Migrant camps to be removed to make way for highway

Hwy. 76 widening bid awarded to San Marcos company

By CHRIS NICHOLS and EDWARD SIFUENTES - cnichols@nctimes.com | December 23, 2009 11:00 pm

Several migrant camps north of Vista will be removed in January to make way for the widening of Highway 76, a spokesman for the California Department of Transportation said Wednesday.

Human rights advocates said they were notified by the state about the action and are organizing efforts to assist the migrant workers. Jose Gonzalez, an Oceanside migrant rights advocate, said he visited the area on Wednesday to tell people about the removal of the camps.

Gonzalez said he was upset because the removal of migrant camps always come in the winter, when people need their makeshift homes the most for protection from the cold and the rain.

"It's the never-ending story," Gonzalez said.

News of the removal came the same day that Caltrans announced it had awarded the long-awaited widening project to San Marcos' Flatiron Construction.

Edward Cartagena, a Caltrans spokesman, said the agency posted notices in English and Spanish telling people they must leave. He said the agency also has contacted nonprofit groups so that they can offer assistance.

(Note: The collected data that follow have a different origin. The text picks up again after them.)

theorem runs_frameReceive_farEnd {s : State} {p : Fin 64} (start : Option (Nat × Bool)) (seg : Seg) (h : s.Up)
    (hf : s.dev.farEnd p = true) (hl : s.dev.flag (F.MAC_CFG_pcs_loop p) = false) :
    Runs (.frameReceive p start seg) s (Dev.lineOut (fun d => (d.emit (.echo p seg.bytes)).receive p start seg)) := by
  have hr : s.begin.dev.lineReceive p start seg = (s.begin.dev.emit (.echo p seg.bytes)).receive p start seg :=
    Dev.lineReceive_farEnd start seg hf hl
  show runUp _ s = _
  rw [runUp_of_up _ h, State.onDev, State.onDev, Dev.lineOut, Dev.lineOut, hr]

/-! ### A port in far-end loopback on which a segment arrives -/

/-- A device with an image applied whose port 0, on lane 0 alone, is in far-end loopback with its recovered clock. -/
def State.farEndLooped : State :=
  State.reset.onDev (fun d => [(F.IMG_PRESENT, 0xFFFFFF), (F.IMG_REGIONS, 0x3FF), (F.IMG_STATUS_state, Img.appliedSt),
    (F.PWR_DOM_STATUS_on, 0xFFF), (F.HSL_CFG_used 0, 1), (F.HSL_CFG_port 0, 0), (F.MAC_CFG_enable 0, 1), (F.MAC_CFG_lanes 0, 1),
    (F.HSL_STATUS_pwr_state 0, Lane.l0), (F.HSL_STATUS_signal 0, 1), (F.HSL_STATUS_cdr_lock 0, 1),
    (F.HSL_CTRL_loopback 0, 2)].foldl (fun e x => e.put x.1 x.2) d)

/-- The middle of a frame. -/
def middleSegment : Seg := { bytes := List.replicate 64 0x55, last := false, codeErr := false, overRate := false }

namespace State

theorem farEndLooped_up : farEndLooped.Up := rfl

theorem farEndLooped_farEnd : farEndLooped.dev.farEnd 0 = true := by decide +kernel

theorem farEndLooped_noPcsLoop : farEndLooped.dev.flag (F.MAC_CFG_pcs_loop 0) = false := by decide +kernel

/-- The segment sent back is all that the command sends. -/
theorem farEndLooped_sends : (farEndLooped.begin.onDev (Dev.lineOut (fun d =>
    (d.emit (.echo (0 : Fin 64) middleSegment.bytes)).receive (0 : Fin 64) none middleSegment))).commit.dev.sent =
      [.echo 0 middleSegment.bytes] := by
  decide +kernel

/-- A segment taken and not sent back leaves nothing sent. -/
theorem farEndLooped_takes :
    (farEndLooped.begin.onDev (Dev.lineOut (Dev.receiveMore (0 : Fin 64) middleSegment))).commit.dev.sent = [] := by
  decide +kernel

end State

/-- Refutes O24: its first clause takes a segment on every port without PCS loopback for received and no more, but a port in far-end
loopback also sends it back on its line (R138, Table HSL-6). -/
theorem not_frameArrival : ¬ Obligations.FrameArrival := by
  unfold Obligations.FrameArrival
  rintro ⟨hports, -⟩
  obtain ⟨hline, -⟩ := hports State.farEndLooped 0 middleSegment State.farEndLooped_up
  obtain ⟨-, hclaimed⟩ := hline State.farEndLooped_noPcsLoop
  have hruns := runs_frameReceive_farEnd (p := 0) none middleSegment State.farEndLooped_up State.farEndLooped_farEnd
    State.farEndLooped_noPcsLoop
  have hend := Host.Outcome.next.inj (hruns.symm.trans hclaimed)
  have hsent := State.farEndLooped_sends
  rw [hend, State.farEndLooped_takes] at hsent
  exact List.cons_ne_nil _ _ hsent.symm

end Sys2Proof.Machine
end

section
/-! SUPPORT. Laws of host writes: what a command that writes dwords comes to, access by access. -/

namespace Sys2Proof.Machine

variable {s : State} {d : Dev}

/-! ### Commands of one device operation -/

/-- A change of the device is told by what it makes of the device it meets. -/
theorem State.onDev_congr {f g : Dev → Dev} (h : f s.dev = g s.dev) : s.onDev f = s.onDev g :=
  congrArg (fun e => { s with dev := e }) h

/-- A command of an operation on a device out of reset runs whatever that operation comes to there. -/
theorem runUp_as {f g : Dev → Dev} (h : s.Up) (hf : f s.begin.dev = g s.begin.dev) :
    runUp f s = .next (s.begin.onDev g).commit := by
  rw [runUp_of_up _ h, State.onDev_congr hf]

theorem runs_congr {c : Instr} {f g : Dev → Dev} (h : Runs c s f) (hfg : f s.begin.dev = g s.begin.dev) : Runs c s g := by
  rw [Runs, h, State.onDev_congr hfg]

/-! ### Dwords written one by one (Table HIF-3) -/

theorem State.writeEach_nil (a : Nat) (be : BitVec 4) : s.writeEach a be [] = s := rfl

/-- The first dword is written and taken, then the rest from the next address on. -/
theorem State.writeEach_cons {a : Nat} (h4 : a % 4 = 0) (be : BitVec 4) (w : Word) (ws : List Word) :
    s.writeEach a be (w :: ws) = ((s.writeDword a be w).settle).writeEach (a + 4) be ws := by
  have h : a / 4 * 4 = a := by omega
  have h' : (a + 4) / 4 * 4 = a + 4 := by omega
  simp only [State.writeEach, h, h', List.foldl_cons]

/-- Dwords are written from the aligned address on. -/
theorem State.writeEach_aligned (a : Nat) (be : BitVec 4) (ws : List Word) : s.writeEach (a / 4 * 4) be ws = s.writeEach a be ws := by
  have h : a / 4 * 4 / 4 * 4 = a / 4 * 4 := by omega
  simp only [State.writeEach, h]

/-- Two dwords at an aligned address of the control pages are one access. -/
theorem State.hostWrite_pair {a : Nat} (h8 : a % 8 < 4) (ha : a / 4 * 4 < controlEnd) (be : BitVec 4) (w0 w1 : Word) :
    s.hostWrite a be [w0, w1] = (s.writePair (a / 4 * 4) be w0 w1).settle :=
  if_pos ⟨by omega, ha⟩
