-- ==== Sys2Proof/Word.lean ====
section
/-! DEFINITION. The word and byte types of RC6_core and the fixed groups of them that the spec names. -/

namespace Sys2Proof

/-- A 32-bit word: unsigned, arithmetic modulo 2^32 (spec/00_scope.md R9, R10). -/
abbrev Word := BitVec 32

/-- A byte, the document's data unit (spec/20_memory.md R52). -/
abbrev Byte := BitVec 8

/-- A 16-byte string: a key or a block, byte 0 first (spec/00_scope.md R13). -/
abbrev Block := Vector Byte 16

/-- Four 32-bit registers of one group: KEY0..KEY3, DIN0..DIN3 or DOUT0..DOUT3 (spec/10_state.md R22). -/
abbrev Quad := Vector Word 4

/-- The round-key file S[0..43] (spec/10_state.md R32). -/
abbrev RoundKeys := Vector Word 44

end Sys2Proof
end

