-- ==== Sys2Proof/Machine/State.lean ====
section
/-! DEFINITION. The machine's state as plain data, its value at reset, and the reasons a step can stop. -/

namespace Sys2Proof.Machine

/-- The sequencer phase (spec/10_state.md R36). -/
inductive Phase where
  /-- no command in flight -/
  | idle
  /-- a KEY_EXPAND in flight -/
  | keyx
  /-- an ENCRYPT in flight -/
  | enc
  /-- a DECRYPT in flight -/
  | dec
deriving DecidableEq, Repr

/-- The fields of STATUS (spec/10_state.md R24). Bits 31:8 read as zero and need no storage. -/
structure Status where
  /-- bit 0: a command is in flight (R25) -/
  busy : Bool
  /-- bit 1: the last accepted command completed without error (R26) -/
  done : Bool
  /-- bit 2: the last accepted command failed, or a CTRL write was refused while busy (R26) -/
  err : Bool
  /-- bit 3: the round-key file holds the schedule of a key (R28) -/
  keyValid : Bool
  /-- bits 7:4: the error code (spec/60_exceptions.md R180) -/
  errcode : BitVec 4
deriving DecidableEq, Repr

/-- The block working words A, B, C, D and the round temporaries t and u (spec/10_state.md R33). -/
structure BlockWork where
  a : Word
  b : Word
  c : Word
  d : Word
  t : Word
  u : Word
deriving DecidableEq, Repr

/-- The key-schedule working state L[0..3], KA, KB, i, j (spec/10_state.md R34). -/
structure KeyWork where
  l : Quad
  ka : Word
  kb : Word
  i : Fin 44
  j : Fin 4
deriving DecidableEq, Repr

/-- The shape of one bus transfer. Only `single 4` is legal (spec/20_memory.md R55). -/
inductive Transfer where
  /-- one beat of so many bytes -/
  | single (bytes : Nat)
  /-- a burst of so many beats of so many bytes -/
  | burst (beats bytes : Nat)
deriving DecidableEq, Repr

/-- One host bus access at a host address: MemRead or MemWrite (spec/00_scope.md R12, spec/20_memory.md R56, R57). The
data of a write of another shape than one word is never looked at, since such an access is refused (R58). -/
inductive Access where
  | read (addr : Nat) (shape : Transfer)
  | write (addr : Nat) (shape : Transfer) (data : Word)
deriving DecidableEq, Repr

/-- One step of one agent (spec/00_scope.md R8). -/
inductive Event where
  /-- HOST: the bus master of this number makes one access -/
  | host (master : Nat) (access : Access)
  /-- SEQ: the completion step, enabled exactly when a command is in flight (spec/40_control.md R97) -/
  | seqComplete
  /-- RST: reset (spec/70_reset_and_hazards.md R200) -/
  | reset
deriving DecidableEq, Repr

/-- What the bus answers to an access. -/
inductive Response where
  /-- the word a legal read returns (spec/20_memory.md R56) -/
  | data (v : Word)
  /-- a legal write was taken, be it ignored or refused by the core: no bus error (spec/20_memory.md R57) -/
  | written
  /-- BusError(addr): the error response, a fault of the issuing host (spec/20_memory.md R58) -/
  | busError (addr : Nat)
deriving DecidableEq, Repr

/-- An answer and the bus master that got it. -/
structure Reply where
  master : Nat
  response : Response
deriving DecidableEq, Repr

/-- The state of one RC6_core (spec/10_state.md R20) and, in the last four fields, the model's own data: the fixed
configuration, the steps still to come, the answers given so far and the count of free values drawn. -/
structure State where
  /-- CTRL: the last accepted command word (R23) -/
  ctrl : Word
  /-- STATUS (R24) -/
  status : Status
  /-- KEY0..KEY3 (R29) -/
  key : Quad
  /-- DIN0..DIN3 (R30) -/
  din : Quad
  /-- DOUT0..DOUT3 (R31) -/
  dout : Quad
  /-- the round-key file S[0..43] (R32) -/
  roundKeys : RoundKeys
  /-- the sequencer phase (R36) -/
  phase : Phase
  /-- the key latch KL[0..15] (R35) -/
  kl : Block
  /-- the block latch XL[0..15] (R35) -/
  xl : Block
  /-- A, B, C, D, t, u (R33) -/
  work : BlockWork
  /-- L, KA, KB, i, j (R34) -/
  ks : KeyWork
  /-- BASE and WORD_ORDER (spec/00_scope.md R7); no step changes it (log 2) -/
  params : Params
  /-- the agents' next steps, in their total order (spec/20_memory.md R60; log 3) -/
  events : List Event
  /-- the answers the bus has given, newest first (log 4) -/
  replies : List Reply
  /-- how many free DOUT values have been drawn (spec/10_state.md R37; log 5) -/
  draws : Nat
deriving DecidableEq, Repr

/-- The value the model gives working words that hold "no value" (spec/10_state.md R38; DESIGN CHOICE zero, log 1). -/
def BlockWork.noValue : BlockWork := { a := 0, b := 0, c := 0, d := 0, t := 0, u := 0 }

/-- The value the model gives key-schedule working state that holds "no value" (R38; DESIGN CHOICE zero, log 1). -/
def KeyWork.noValue : KeyWork := { l := #v[0, 0, 0, 0], ka := 0, kb := 0, i := 0, j := 0 }

/-- The value the model gives a latch that holds "no value" (R38; DESIGN CHOICE zero, log 1). -/
def noValueLatch : Block := #v[0, 0, 0, 0, 0, 0, 0, 0, 0, 0, 0, 0, 0, 0, 0, 0]

/-- The value the model gives a round-key file that holds "no value" (R38; DESIGN CHOICE zero, log 1). -/
def noValueKeys : RoundKeys := Vector.replicate 44 0

/-- STATUS after reset: 0x00000000 (spec/10_state.md R38). -/
def Status.reset : Status :=
  { busy := false, done := false, err := false, keyValid := false, errcode := 0 }

/-- The configuration of State.reset: the spec's default word order; BASE is OPEN, and 0 here is a DESIGN CHOICE that no
statement rests on (log 2). -/
def defaultParams : Params := { baseIndex := 0, wordOrder := .le }

/-- The machine right after reset (spec/10_state.md R38, spec/70_reset_and_hazards.md R200): the core executes nothing
(R203), so no event is pending. -/
def State.reset : State where
  ctrl := 0
  status := Status.reset
  key := #v[0, 0, 0, 0]
  din := #v[0, 0, 0, 0]
  dout := #v[0, 0, 0, 0]
  roundKeys := noValueKeys
  phase := .idle
  kl := noValueLatch
  xl := noValueLatch
  work := BlockWork.noValue
  ks := KeyWork.noValue
  params := defaultParams
  events := []
  replies := []
  draws := 0

/-- Why a step can stop with a fault. -/
inductive Fault where
  /-- Raised by the bus access of a host (`Machine.hostAccess`) whose address lies outside the core's window: "what they
  reach is the platform's" (spec/20_memory.md R51). SAFE: the core itself does nothing on such an access, and the model
  stops instead of inventing the platform's answer (log 6). -/
  | outsideWindow (addr : Nat)
deriving DecidableEq, Repr

/-- Why a step can be refused. -/
inductive Refusal where
  /-- Raised by an arm of exec that has no meaning yet. SAFE: nothing is claimed of that instruction. No arm of this
  model raises it: every command has its meaning. -/
  | notModelled (mnemonic : String)
deriving DecidableEq, Repr

/-! The named updates of State: every operation changes the state through these. -/

def State.withCtrl (s : State) (v : Word) : State := { s with ctrl := v }
def State.withStatus (s : State) (v : Status) : State := { s with status := v }
def State.withKey (s : State) (v : Quad) : State := { s with key := v }
def State.withDin (s : State) (v : Quad) : State := { s with din := v }
def State.withDout (s : State) (v : Quad) : State := { s with dout := v }
def State.withRoundKeys (s : State) (v : RoundKeys) : State := { s with roundKeys := v }
def State.withPhase (s : State) (v : Phase) : State := { s with phase := v }
def State.withKl (s : State) (v : Block) : State := { s with kl := v }
def State.withXl (s : State) (v : Block) : State := { s with xl := v }
def State.withWork (s : State) (v : BlockWork) : State := { s with work := v }
def State.withKs (s : State) (v : KeyWork) : State := { s with ks := v }
def State.withEvents (s : State) (v : List Event) : State := { s with events := v }
def State.withReplies (s : State) (v : List Reply) : State := { s with replies := v }
def State.withDraws (s : State) (v : Nat) : State := { s with draws := v }

end Sys2Proof.Machine
end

Cartagena said there are about eight camps located on Caltrans property along Highway 76 in the areas of East Vista Way and New River Road. He said he did not know how many people were living in the camps.

The camps are scheduled to be removed on Jan. 7, Cartagena said.

Work on the highway's 5.5-mile "middle section," from Melrose Drive in Oceanside to Mission Road in Bonsall, is scheduled to begin in mid-January, the spokesman said.

The project, which is expected to take two years to complete, will add one lane each way on the narrow, busy, two-lane roadway.

Future work will widen Highway 76 another 5.5 miles east to Interstate 15 by 2014.

Motorists should see construction signs, barriers and survey markers over the next few weeks, Cartagena said. Earth moving probably won't start until mid-January.

The highway will be subject to occasional single-lane closures and rare full closures, though most of those will be scheduled at night, the spokesman said.

Flatiron submitted the lowest of nine bids on the project at $61,023,992, according to a list provided this fall by Caltrans. The agency's spokesman could not immediately say how much the contract was signed for.

Caltrans engineers estimated the project would cost $75.8 million. All nine bids were at least $1 million under that estimate, a sign of the competition for local road projects and the drop in construction material prices.

An employee at the San Marcos Flatiron office referred all comments to the company's United State headquarters outside Denver. A message left there was not immediately returned.

Flatiron is owned by German construction services provider HOCHTIEF, which "specializes in transportation and heavy civil construction projects," according to Flatiron's Web site.

Its San Marcos office is one of three in California. The others are in La Mirada and Benicia.

Transportation officials channeled $109 million in federal stimulus money to the Highway 76 project earlier this year.

With such low bids on 76, the region's transportation planning and financing agency, San Diego Association of Governments, said earlier this fall it will divert the remaining money to an Interstate 805 project at Carroll Canyon Road.